Exactly how many lines in this material contain the string "fixes"? Reply with the number alone.

Segment Start: Listed records

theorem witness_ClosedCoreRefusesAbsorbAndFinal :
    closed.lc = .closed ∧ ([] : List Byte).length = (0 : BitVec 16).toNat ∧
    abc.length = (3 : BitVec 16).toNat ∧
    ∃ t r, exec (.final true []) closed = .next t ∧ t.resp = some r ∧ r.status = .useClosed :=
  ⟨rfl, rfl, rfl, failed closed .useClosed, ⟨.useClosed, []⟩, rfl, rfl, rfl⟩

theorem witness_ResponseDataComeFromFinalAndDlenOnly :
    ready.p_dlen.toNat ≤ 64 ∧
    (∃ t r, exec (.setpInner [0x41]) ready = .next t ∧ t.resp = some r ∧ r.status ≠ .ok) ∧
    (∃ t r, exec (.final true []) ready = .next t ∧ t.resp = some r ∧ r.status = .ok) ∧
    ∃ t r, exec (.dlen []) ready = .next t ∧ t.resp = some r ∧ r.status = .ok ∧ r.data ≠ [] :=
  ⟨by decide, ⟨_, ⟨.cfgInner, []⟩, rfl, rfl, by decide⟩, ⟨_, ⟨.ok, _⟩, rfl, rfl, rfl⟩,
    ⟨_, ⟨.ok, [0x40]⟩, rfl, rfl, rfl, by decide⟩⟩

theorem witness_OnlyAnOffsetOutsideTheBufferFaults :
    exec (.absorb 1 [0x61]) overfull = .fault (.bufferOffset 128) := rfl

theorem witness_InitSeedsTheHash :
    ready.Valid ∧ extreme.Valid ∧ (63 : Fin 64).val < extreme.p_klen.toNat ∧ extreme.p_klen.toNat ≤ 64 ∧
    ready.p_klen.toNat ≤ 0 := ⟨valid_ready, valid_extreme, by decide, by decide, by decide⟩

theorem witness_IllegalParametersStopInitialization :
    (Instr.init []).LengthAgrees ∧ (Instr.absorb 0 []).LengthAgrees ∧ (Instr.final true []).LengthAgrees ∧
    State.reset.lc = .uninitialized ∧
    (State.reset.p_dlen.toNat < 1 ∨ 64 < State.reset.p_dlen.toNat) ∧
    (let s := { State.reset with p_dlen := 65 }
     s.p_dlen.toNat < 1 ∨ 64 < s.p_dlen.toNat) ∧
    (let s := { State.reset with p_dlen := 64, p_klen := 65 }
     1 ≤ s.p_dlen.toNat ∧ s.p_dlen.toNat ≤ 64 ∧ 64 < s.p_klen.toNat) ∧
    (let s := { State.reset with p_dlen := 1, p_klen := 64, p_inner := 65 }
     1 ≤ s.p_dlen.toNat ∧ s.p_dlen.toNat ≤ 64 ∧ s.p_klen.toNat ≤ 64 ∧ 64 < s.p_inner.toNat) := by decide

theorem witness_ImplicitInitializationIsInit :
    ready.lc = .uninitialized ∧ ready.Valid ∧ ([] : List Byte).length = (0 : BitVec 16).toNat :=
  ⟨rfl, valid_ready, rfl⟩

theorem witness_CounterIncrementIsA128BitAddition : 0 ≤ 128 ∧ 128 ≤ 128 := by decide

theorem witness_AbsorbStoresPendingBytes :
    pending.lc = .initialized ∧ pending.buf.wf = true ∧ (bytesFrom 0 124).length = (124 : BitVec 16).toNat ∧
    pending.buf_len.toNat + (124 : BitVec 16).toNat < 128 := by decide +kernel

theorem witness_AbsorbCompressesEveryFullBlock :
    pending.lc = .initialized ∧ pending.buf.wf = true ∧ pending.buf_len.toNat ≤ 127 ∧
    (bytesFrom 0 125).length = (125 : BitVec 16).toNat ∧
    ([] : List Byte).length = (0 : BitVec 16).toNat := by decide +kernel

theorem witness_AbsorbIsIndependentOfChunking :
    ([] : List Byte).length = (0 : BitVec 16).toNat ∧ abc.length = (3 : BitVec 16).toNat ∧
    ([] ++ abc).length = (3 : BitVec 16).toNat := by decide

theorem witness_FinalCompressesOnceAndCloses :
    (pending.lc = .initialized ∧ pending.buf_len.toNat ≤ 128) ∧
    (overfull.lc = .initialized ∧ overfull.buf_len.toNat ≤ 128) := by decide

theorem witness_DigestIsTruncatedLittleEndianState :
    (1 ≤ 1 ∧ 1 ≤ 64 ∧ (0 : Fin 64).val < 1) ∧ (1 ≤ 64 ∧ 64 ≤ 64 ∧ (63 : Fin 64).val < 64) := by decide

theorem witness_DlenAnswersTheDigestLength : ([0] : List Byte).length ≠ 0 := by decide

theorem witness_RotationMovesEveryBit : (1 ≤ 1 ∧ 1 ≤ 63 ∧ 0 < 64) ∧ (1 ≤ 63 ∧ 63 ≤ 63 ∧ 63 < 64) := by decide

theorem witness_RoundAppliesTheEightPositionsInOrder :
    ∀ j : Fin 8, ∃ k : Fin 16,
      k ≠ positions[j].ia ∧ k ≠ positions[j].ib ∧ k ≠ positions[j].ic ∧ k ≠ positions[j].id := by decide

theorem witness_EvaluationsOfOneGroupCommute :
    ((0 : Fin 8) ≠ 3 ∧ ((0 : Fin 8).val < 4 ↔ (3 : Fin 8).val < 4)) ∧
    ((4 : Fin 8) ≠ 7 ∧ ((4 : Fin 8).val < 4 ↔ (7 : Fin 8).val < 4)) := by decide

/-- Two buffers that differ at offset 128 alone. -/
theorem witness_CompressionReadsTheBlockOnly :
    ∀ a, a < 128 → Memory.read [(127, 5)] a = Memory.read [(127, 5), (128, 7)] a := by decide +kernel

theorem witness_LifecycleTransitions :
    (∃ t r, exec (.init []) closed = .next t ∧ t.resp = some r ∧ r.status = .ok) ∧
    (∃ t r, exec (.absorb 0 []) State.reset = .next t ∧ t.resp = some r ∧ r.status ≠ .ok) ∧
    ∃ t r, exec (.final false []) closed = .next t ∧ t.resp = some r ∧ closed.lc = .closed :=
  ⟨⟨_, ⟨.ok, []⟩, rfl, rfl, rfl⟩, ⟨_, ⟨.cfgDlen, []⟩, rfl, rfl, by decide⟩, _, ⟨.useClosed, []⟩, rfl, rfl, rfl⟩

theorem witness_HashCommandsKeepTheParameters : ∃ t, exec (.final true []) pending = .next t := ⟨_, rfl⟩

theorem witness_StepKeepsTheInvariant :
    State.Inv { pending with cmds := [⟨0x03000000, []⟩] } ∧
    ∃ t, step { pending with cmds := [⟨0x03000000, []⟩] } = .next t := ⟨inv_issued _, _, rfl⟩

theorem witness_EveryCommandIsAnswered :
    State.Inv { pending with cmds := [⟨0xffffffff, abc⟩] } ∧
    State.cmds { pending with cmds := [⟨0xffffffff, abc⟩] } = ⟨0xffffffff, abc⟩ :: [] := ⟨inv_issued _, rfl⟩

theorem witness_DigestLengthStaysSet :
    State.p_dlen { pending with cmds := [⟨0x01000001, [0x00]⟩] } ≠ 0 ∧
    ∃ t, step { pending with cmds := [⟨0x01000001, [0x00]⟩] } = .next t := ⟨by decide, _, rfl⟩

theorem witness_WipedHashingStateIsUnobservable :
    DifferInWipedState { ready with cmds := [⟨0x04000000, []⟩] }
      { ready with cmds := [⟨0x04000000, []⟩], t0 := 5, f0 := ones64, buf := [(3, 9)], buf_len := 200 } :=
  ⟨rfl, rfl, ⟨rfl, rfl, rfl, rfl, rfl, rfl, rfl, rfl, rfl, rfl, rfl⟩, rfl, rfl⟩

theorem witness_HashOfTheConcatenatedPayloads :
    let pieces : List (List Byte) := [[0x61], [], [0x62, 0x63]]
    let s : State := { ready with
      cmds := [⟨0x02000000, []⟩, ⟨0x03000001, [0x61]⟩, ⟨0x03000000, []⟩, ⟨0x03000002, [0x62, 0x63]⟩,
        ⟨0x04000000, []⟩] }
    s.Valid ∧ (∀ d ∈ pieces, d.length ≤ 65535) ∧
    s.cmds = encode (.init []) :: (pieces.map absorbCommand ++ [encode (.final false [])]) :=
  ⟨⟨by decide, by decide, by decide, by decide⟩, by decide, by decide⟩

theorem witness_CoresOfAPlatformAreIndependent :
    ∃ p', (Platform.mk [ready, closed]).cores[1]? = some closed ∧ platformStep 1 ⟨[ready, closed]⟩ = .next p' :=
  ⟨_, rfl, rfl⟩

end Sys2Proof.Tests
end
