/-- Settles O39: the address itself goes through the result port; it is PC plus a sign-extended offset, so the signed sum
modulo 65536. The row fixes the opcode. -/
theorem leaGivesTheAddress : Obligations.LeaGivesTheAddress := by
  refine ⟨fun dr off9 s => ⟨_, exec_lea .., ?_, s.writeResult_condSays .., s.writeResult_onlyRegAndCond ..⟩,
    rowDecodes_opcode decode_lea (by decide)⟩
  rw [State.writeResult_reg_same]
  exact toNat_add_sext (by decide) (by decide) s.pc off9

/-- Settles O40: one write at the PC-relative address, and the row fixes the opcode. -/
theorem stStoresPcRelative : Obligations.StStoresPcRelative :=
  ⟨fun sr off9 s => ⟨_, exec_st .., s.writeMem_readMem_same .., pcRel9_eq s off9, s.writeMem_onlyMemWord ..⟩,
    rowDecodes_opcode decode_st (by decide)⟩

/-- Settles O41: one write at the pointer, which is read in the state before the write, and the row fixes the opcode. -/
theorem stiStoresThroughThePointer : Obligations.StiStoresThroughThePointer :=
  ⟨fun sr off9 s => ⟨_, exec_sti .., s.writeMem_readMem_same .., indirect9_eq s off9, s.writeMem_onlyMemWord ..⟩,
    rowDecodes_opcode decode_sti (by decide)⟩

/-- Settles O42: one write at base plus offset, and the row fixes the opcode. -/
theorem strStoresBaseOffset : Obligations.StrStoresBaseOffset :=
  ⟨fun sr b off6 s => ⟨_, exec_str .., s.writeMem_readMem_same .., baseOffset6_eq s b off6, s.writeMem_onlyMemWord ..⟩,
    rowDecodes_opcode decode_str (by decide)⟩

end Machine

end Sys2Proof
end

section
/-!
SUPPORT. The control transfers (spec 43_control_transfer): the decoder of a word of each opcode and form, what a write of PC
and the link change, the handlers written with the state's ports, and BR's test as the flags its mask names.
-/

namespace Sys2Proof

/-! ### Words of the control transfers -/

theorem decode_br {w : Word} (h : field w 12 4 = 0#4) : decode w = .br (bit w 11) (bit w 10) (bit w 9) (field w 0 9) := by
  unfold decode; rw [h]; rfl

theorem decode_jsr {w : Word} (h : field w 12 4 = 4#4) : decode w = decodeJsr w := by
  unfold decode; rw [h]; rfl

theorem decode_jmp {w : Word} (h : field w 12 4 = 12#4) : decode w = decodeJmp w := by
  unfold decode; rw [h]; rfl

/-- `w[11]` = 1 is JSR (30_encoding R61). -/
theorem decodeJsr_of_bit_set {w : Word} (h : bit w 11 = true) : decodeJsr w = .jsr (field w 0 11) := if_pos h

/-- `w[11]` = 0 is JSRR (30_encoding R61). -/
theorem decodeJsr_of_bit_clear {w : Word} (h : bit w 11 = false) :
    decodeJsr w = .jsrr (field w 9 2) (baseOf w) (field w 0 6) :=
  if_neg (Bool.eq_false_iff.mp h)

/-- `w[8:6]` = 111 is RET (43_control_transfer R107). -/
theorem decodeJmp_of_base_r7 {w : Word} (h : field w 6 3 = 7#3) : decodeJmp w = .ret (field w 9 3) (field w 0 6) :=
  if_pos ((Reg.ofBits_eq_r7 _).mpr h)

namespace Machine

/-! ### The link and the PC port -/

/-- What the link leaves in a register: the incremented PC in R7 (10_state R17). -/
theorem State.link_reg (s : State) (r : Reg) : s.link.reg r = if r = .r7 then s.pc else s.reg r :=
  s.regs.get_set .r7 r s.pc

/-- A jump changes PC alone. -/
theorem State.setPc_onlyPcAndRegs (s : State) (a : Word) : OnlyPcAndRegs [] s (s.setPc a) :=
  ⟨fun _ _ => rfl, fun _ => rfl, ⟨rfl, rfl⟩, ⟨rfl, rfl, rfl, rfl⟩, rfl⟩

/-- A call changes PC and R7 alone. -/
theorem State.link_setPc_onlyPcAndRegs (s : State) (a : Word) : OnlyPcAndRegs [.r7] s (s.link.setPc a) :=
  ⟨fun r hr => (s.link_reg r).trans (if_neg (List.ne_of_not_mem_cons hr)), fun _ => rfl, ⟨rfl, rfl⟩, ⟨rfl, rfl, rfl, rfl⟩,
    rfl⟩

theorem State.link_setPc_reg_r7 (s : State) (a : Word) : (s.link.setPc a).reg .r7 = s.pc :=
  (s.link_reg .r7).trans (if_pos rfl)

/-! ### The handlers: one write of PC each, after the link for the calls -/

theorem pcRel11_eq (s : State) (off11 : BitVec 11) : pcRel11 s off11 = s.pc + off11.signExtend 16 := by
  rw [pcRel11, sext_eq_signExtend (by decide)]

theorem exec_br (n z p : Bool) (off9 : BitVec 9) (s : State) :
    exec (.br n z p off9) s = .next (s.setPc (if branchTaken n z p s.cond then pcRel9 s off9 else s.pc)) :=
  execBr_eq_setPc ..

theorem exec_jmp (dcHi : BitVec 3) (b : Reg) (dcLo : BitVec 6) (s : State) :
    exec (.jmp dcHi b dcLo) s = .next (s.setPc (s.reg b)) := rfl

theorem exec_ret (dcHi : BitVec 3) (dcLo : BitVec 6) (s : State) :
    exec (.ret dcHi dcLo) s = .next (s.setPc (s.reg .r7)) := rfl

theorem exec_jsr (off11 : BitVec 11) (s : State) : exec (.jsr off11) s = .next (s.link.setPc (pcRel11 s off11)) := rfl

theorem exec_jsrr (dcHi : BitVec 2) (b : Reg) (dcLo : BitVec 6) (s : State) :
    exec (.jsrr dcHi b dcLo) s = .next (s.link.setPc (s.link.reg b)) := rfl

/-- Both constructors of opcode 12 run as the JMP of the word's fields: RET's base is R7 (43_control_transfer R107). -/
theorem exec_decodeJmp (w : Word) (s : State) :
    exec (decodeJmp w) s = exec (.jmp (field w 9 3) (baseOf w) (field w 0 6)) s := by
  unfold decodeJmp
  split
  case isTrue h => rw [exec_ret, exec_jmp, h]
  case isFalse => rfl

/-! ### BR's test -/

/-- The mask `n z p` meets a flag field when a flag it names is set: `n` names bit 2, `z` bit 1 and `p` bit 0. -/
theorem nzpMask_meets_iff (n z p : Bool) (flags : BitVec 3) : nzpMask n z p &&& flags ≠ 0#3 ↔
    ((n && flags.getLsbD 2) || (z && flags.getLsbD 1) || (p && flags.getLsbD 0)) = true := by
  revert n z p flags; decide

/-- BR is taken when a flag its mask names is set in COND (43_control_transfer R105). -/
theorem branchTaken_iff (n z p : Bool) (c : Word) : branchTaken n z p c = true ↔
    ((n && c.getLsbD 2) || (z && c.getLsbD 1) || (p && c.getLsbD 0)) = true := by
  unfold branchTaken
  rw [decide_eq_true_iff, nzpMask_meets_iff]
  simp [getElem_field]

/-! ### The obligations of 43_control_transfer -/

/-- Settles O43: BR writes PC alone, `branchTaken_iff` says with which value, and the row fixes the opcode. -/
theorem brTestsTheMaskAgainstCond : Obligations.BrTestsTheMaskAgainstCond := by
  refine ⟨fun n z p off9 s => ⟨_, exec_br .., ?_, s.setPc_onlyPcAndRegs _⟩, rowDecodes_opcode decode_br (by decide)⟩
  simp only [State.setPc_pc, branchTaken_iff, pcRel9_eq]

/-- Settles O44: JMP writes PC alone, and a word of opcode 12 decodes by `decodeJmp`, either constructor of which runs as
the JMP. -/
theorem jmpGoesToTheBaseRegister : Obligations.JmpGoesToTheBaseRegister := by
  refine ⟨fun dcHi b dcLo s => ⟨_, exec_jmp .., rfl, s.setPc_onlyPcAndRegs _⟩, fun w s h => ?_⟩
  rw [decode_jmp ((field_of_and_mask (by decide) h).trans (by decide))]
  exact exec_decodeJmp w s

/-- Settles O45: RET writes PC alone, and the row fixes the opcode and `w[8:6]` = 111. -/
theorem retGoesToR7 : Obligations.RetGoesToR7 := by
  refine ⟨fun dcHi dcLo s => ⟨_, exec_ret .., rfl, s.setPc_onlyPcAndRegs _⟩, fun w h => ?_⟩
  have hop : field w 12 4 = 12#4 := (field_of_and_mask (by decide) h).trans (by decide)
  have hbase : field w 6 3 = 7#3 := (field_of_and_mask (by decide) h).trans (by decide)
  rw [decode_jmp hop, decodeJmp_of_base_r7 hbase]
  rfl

Segment End: Listed records

◆ **Result of this exercise**
6